Everything rational, boring, customary; all that remained on the other side of the fence overgrown with flowering bushes.

Ah, he didn’t want to leave! At home he had to be quiet about Tamila (when I grow up and marry her, then you’ll find out); and about the Sirin; and about the sparkling egg of the Alkonost bird, whose owner will be depressed for life….

Petya remembered the egg, got it out of the matchbox, stuck it under his pillow, and sailed off on The Flying Dutchman over the black nocturnal seas.

In the morning Uncle Borya, with a puffy face, was smoking before breakfast on the porch. His black beard stuck out challengingly and his eyes were narrowed in disdain. Seeing his nephew, he began whistling yesterday’s disgusting tune… and laughed. His teeth—rarely visible because of the beard—were like a wolf’s. His black eyebrows crawled upward.

“Greetings to the young romantic.” He nodded briskly. “Come on, Peter, saddle up your bike and go to the store. Your mother needs bread, and you can get me two packs of Kazbeks. They’ll sell it to you, they will. I know Nina in the store, she’ll give kids under sixteen anything at all.”

Uncle Borya opened his mouth and laughed. Petya took the ruble and walked his sweaty bike out of the shed. On the ruble, written in tiny letters, were incomprehensible words, left over from Atlantis: Bir sum. Bir som. Bir manat. And beneath that, a warning: “Forging state treasury bills is punishable by law.” Boring, adult words. The sober morning had swept away the magical evening birds, the girl-fish had gone down to the bottom of the lake, and the golden three-eyed statues of Atlantis slept under a layer of yellow sand. Uncle Borya had dissipated the fragile secrets with his loud, offensive laughter, had thrown out the fairy-tale rubbish—but not forever, Uncle Borya, just for a while. The sun would start leaning toward the west, the air would turn yellow, the oblique rays would spread, and the mysterious world would awaken, start moving, the mute silvery drowned girl would splash her tail, and the heavy, gray Sirin bird would bustle in the fir forest, and in some unpopulated spot, the morning bird Alkonost perhaps already would have hidden its fiery pink egg in a water lily, so that someone could long for things that did not come to pass… Bir sum, bir som, bir manat.

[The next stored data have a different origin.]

/-! ### updTch -/

@[simp] theorem updTch_cfg (n : Nat) (f : TCh → TCh) : (updTch n f d).cfg = d.cfg := rfl
@[simp] theorem updTch_ts (n : Nat) (f : TCh → TCh) : (updTch n f d).ts = d.ts := rfl
@[simp] theorem updTch_up (n : Nat) (f : TCh → TCh) : (updTch n f d).up = d.up := rfl
@[simp] theorem updTch_free (n : Nat) (f : TCh → TCh) : (updTch n f d).free = d.free := rfl
@[simp] theorem updTch_od (n : Nat) (f : TCh → TCh) : (updTch n f d).od = d.od := rfl
@[simp] theorem updTch_ods (n : Nat) (f : TCh → TCh) : (updTch n f d).ods = d.ods := rfl
@[simp] theorem updTch_odBad (n : Nat) (f : TCh → TCh) : (updTch n f d).odBad = d.odBad := rfl
@[simp] theorem updTch_sat (n : Nat) (f : TCh → TCh) : (updTch n f d).sat = d.sat := rfl
@[simp] theorem updTch_ports (n : Nat) (f : TCh → TCh) : (updTch n f d).ports = d.ports := rfl
@[simp] theorem updTch_tele (n : Nat) (f : TCh → TCh) : (updTch n f d).tele = d.tele := rfl
@[simp] theorem updTch_masters (n : Nat) (f : TCh → TCh) : (updTch n f d).masters = d.masters := rfl
@[simp] theorem updTch_i3c (n : Nat) (f : TCh → TCh) : (updTch n f d).i3c = d.i3c := rfl
@[simp] theorem updTch_srcs (n : Nat) (f : TCh → TCh) : (updTch n f d).srcs = d.srcs := rfl
@[simp] theorem updTch_tgts (n : Nat) (f : TCh → TCh) : (updTch n f d).tgts = d.tgts := rfl
@[simp] theorem updTch_dbq (n : Nat) (f : TCh → TCh) : (updTch n f d).dbq = d.dbq := rfl
@[simp] theorem updTch_doms (n : Nat) (f : TCh → TCh) : (updTch n f d).doms = d.doms := rfl
@[simp] theorem updTch_pwrq (n : Nat) (f : TCh → TCh) : (updTch n f d).pwrq = d.pwrq := rfl
@[simp] theorem updTch_wakeP (n : Nat) (f : TCh → TCh) : (updTch n f d).wakeP = d.wakeP := rfl
@[simp] theorem updTch_nodes (n : Nat) (f : TCh → TCh) : (updTch n f d).nodes = d.nodes := rfl
@[simp] theorem updTch_sensors (n : Nat) (f : TCh → TCh) : (updTch n f d).sensors = d.sensors := rfl
@[simp] theorem updTch_therm (n : Nat) (f : TCh → TCh) : (updTch n f d).therm = d.therm := rfl
@[simp] theorem updTch_flt (n : Nat) (f : TCh → TCh) : (updTch n f d).flt = d.flt := rfl
@[simp] theorem updTch_rst (n : Nat) (f : TCh → TCh) : (updTch n f d).rst = d.rst := rfl
@[simp] theorem updTch_rings (n : Nat) (f : TCh → TCh) : (updTch n f d).rings = d.rings := rfl
@[simp] theorem updTch_cmds (n : Nat) (f : TCh → TCh) : (updTch n f d).cmds = d.cmds := rfl
@[simp] theorem updTch_fetchNo (n : Nat) (f : TCh → TCh) : (updTch n f d).fetchNo = d.fetchNo := rfl
@[simp] theorem updTch_metNo (n : Nat) (f : TCh → TCh) : (updTch n f d).metNo = d.metNo := rfl
@[simp] theorem updTch_rrRing (n : Nat) (f : TCh → TCh) : (updTch n f d).rrRing = d.rrRing := rfl
@[simp] theorem updTch_groups (n : Nat) (f : TCh → TCh) : (updTch n f d).groups = d.groups := rfl
@[simp] theorem updTch_lan (n : Nat) (f : TCh → TCh) : (updTch n f d).lan = d.lan := rfl
@[simp] theorem updTch_dies (n : Nat) (f : TCh → TCh) : (updTch n f d).dies = d.dies := rfl
@[simp] theorem updTch_chans (n : Nat) (f : TCh → TCh) : (updTch n f d).chans = d.chans := rfl
@[simp] theorem updTch_geom (n : Nat) (f : TCh → TCh) : (updTch n f d).geom = d.geom := rfl
@[simp] theorem updTch_rawp (n : Nat) (f : TCh → TCh) : (updTch n f d).rawp = d.rawp := rfl
@[simp] theorem updTch_seqs (n : Nat) (f : TCh → TCh) : (updTch n f d).seqs = d.seqs := rfl
@[simp] theorem updTch_loader (n : Nat) (f : TCh → TCh) : (updTch n f d).loader = d.loader := rfl
@[simp] theorem updTch_decs (n : Nat) (f : TCh → TCh) : (updTch n f d).decs = d.decs := rfl
@[simp] theorem updTch_clasp (n : Nat) (f : TCh → TCh) : (updTch n f d).clasp = d.clasp := rfl
@[simp] theorem updTch_memLog (n : Nat) (f : TCh → TCh) : (updTch n f d).memLog = d.memLog := rfl
@[simp] theorem updTch_net (n : Nat) (f : TCh → TCh) : (updTch n f d).net = d.net := rfl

Fat-nosed Nina gave him the cigarettes without a word, and asked him to say hello to Uncle Borya—a disgusting hello for a disgusting person—and Petya rode back, ringing his bell, bouncing on the knotty roots that resembled Grandfather’s enormous hands. He carefully rode around a dead crow—a wheel had run over the bird, its eye was covered with a white film, the black dragged wings were covered with ashes, and the beak was frozen in a bitter avian smile.